(Provided records begins)
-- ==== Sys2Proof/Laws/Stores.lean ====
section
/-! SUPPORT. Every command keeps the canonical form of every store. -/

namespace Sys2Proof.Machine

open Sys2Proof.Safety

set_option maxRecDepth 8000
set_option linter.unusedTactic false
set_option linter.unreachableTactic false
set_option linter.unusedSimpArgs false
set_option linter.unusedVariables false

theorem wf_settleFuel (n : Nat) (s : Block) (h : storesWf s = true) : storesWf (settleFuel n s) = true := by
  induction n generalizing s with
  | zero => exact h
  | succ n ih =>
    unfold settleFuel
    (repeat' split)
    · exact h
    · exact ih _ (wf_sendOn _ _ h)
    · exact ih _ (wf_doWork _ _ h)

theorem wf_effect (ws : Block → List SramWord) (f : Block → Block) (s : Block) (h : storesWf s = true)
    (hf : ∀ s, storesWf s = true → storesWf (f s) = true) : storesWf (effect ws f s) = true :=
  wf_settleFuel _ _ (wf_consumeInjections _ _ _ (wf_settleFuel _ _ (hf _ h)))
(Provided records ends)
(Provided records begins)
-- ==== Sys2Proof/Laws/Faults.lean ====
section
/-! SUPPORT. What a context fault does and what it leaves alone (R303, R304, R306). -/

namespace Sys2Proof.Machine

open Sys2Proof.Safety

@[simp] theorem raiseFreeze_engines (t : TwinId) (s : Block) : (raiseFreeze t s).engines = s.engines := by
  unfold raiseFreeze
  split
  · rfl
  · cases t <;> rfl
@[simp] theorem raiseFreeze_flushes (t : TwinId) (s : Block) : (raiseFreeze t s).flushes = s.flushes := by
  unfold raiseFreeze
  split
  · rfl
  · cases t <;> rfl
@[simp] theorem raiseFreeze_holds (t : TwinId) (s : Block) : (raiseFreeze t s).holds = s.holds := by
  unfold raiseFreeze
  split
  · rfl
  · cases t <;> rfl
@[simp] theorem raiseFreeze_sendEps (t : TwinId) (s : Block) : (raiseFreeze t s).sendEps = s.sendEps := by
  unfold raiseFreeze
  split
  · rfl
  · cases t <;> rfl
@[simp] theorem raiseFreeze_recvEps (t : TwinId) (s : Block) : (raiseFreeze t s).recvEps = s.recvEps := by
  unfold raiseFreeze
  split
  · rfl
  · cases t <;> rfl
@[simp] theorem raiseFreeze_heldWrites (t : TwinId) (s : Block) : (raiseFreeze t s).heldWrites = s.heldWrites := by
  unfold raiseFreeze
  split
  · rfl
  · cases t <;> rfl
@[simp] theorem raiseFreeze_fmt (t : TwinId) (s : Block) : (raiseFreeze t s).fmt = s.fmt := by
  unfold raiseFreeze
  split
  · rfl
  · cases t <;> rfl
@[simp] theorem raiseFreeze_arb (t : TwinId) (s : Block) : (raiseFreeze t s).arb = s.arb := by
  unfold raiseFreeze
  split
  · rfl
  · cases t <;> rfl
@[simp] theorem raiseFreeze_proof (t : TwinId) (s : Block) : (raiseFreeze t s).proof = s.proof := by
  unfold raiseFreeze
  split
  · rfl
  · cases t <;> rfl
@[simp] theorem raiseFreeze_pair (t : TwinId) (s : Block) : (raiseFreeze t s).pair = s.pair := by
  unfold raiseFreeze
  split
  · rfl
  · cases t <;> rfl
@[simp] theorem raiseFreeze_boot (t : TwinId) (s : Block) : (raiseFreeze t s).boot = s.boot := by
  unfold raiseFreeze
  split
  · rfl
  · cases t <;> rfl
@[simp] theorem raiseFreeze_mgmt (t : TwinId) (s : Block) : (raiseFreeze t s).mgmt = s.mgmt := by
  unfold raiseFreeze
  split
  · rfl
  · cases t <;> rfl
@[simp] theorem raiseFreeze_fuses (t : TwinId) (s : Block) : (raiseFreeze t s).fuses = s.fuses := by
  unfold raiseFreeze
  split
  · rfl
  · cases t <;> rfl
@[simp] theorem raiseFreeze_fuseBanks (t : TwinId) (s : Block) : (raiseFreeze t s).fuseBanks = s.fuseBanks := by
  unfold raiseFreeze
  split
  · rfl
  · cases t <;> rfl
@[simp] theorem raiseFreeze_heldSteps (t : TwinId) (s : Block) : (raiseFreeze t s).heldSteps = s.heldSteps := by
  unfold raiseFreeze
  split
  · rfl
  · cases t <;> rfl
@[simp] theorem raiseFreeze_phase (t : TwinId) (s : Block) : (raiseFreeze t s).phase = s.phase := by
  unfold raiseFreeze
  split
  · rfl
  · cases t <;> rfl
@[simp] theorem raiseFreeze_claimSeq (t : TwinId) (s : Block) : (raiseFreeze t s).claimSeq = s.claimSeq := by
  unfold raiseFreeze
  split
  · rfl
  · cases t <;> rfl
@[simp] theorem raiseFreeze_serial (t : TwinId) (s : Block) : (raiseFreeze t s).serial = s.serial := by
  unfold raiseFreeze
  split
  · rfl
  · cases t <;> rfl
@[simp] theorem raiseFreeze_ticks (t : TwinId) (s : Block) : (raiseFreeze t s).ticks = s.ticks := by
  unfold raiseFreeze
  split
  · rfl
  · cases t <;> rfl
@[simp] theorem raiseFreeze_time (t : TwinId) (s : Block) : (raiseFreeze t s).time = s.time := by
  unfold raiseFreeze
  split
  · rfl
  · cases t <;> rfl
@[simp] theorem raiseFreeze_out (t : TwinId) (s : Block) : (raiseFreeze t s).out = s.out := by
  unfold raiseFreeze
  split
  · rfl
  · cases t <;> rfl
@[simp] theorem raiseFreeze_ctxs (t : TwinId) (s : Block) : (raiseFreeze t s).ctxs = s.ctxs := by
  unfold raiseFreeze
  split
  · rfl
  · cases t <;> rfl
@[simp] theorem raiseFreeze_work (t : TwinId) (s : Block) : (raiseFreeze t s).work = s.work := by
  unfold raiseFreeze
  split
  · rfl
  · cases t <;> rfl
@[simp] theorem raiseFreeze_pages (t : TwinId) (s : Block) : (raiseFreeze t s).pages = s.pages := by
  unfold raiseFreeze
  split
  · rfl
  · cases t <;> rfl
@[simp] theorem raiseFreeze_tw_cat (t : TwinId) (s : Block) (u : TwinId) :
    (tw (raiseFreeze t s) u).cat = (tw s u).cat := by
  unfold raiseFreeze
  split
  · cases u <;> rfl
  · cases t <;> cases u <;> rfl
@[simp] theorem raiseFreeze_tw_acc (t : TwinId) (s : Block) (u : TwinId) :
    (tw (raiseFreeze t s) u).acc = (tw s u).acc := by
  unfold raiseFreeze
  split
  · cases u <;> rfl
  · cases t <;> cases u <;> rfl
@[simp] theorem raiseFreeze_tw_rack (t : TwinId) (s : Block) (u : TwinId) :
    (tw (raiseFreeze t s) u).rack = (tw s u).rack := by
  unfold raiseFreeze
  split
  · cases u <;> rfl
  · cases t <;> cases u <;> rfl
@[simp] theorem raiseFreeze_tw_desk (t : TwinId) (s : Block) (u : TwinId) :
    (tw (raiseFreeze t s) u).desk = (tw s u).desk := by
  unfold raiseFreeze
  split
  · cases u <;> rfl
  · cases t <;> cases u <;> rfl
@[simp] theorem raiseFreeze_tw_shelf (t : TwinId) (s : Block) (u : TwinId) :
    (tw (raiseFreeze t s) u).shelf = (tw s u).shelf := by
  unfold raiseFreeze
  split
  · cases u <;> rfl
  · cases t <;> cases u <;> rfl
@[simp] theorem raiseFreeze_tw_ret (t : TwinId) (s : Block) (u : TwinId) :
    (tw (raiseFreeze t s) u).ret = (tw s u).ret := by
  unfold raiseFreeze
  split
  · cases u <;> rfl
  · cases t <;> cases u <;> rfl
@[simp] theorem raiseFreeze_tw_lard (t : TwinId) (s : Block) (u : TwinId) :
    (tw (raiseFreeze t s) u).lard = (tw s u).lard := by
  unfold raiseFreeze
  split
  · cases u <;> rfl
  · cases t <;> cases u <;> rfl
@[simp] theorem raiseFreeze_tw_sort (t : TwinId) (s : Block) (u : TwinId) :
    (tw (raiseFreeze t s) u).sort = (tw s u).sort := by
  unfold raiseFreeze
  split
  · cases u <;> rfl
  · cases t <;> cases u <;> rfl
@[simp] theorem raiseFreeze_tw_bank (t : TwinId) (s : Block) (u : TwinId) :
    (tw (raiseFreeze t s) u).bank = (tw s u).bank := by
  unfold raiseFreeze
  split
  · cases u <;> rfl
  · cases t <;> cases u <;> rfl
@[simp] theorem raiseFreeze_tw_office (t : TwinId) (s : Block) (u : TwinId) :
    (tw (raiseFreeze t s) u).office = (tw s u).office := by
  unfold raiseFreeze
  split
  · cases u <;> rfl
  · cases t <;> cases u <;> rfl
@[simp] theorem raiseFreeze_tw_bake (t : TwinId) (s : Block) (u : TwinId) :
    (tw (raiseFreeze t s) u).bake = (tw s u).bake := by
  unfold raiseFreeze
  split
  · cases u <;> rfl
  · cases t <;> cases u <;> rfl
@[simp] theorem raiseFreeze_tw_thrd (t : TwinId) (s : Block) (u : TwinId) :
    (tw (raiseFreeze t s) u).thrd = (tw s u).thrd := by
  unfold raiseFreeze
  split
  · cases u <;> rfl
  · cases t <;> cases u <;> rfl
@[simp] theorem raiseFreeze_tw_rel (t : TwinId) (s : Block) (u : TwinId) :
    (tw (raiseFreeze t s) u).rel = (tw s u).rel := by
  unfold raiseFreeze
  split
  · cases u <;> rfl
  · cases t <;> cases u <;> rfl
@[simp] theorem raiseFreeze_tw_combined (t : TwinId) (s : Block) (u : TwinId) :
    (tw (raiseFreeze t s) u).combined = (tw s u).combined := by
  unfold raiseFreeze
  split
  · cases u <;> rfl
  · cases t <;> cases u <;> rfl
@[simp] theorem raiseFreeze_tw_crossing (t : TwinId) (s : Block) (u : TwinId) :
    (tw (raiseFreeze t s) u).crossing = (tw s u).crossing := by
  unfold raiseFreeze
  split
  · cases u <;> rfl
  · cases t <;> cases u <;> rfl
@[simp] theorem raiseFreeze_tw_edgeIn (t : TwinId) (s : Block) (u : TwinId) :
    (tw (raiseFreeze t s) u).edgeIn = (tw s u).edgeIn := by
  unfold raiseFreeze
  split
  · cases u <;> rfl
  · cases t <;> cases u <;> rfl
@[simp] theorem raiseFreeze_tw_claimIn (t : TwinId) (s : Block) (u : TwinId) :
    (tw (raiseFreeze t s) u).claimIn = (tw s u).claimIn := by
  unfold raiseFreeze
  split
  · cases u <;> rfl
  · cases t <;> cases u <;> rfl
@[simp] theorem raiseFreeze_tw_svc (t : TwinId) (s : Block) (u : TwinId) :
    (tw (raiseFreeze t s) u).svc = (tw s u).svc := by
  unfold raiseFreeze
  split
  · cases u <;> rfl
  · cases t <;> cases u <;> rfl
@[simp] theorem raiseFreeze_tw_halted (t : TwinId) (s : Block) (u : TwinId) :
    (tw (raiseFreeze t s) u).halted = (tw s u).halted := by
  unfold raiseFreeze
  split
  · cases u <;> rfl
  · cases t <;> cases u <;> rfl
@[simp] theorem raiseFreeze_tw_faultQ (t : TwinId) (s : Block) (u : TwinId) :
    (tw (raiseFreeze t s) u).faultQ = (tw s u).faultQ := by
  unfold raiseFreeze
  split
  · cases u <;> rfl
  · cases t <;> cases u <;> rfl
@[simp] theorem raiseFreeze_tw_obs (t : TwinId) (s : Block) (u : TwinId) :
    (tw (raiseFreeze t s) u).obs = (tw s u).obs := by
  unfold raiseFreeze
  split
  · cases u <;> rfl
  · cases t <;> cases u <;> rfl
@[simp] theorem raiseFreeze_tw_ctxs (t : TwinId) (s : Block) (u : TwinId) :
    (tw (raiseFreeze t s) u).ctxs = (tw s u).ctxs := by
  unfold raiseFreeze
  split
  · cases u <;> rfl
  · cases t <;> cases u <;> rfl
(Provided records ends)
◆ **Task directions**:
Using the material above, state how many lines carry the word "exact", giving the number alone.

◆ **Answer**:
4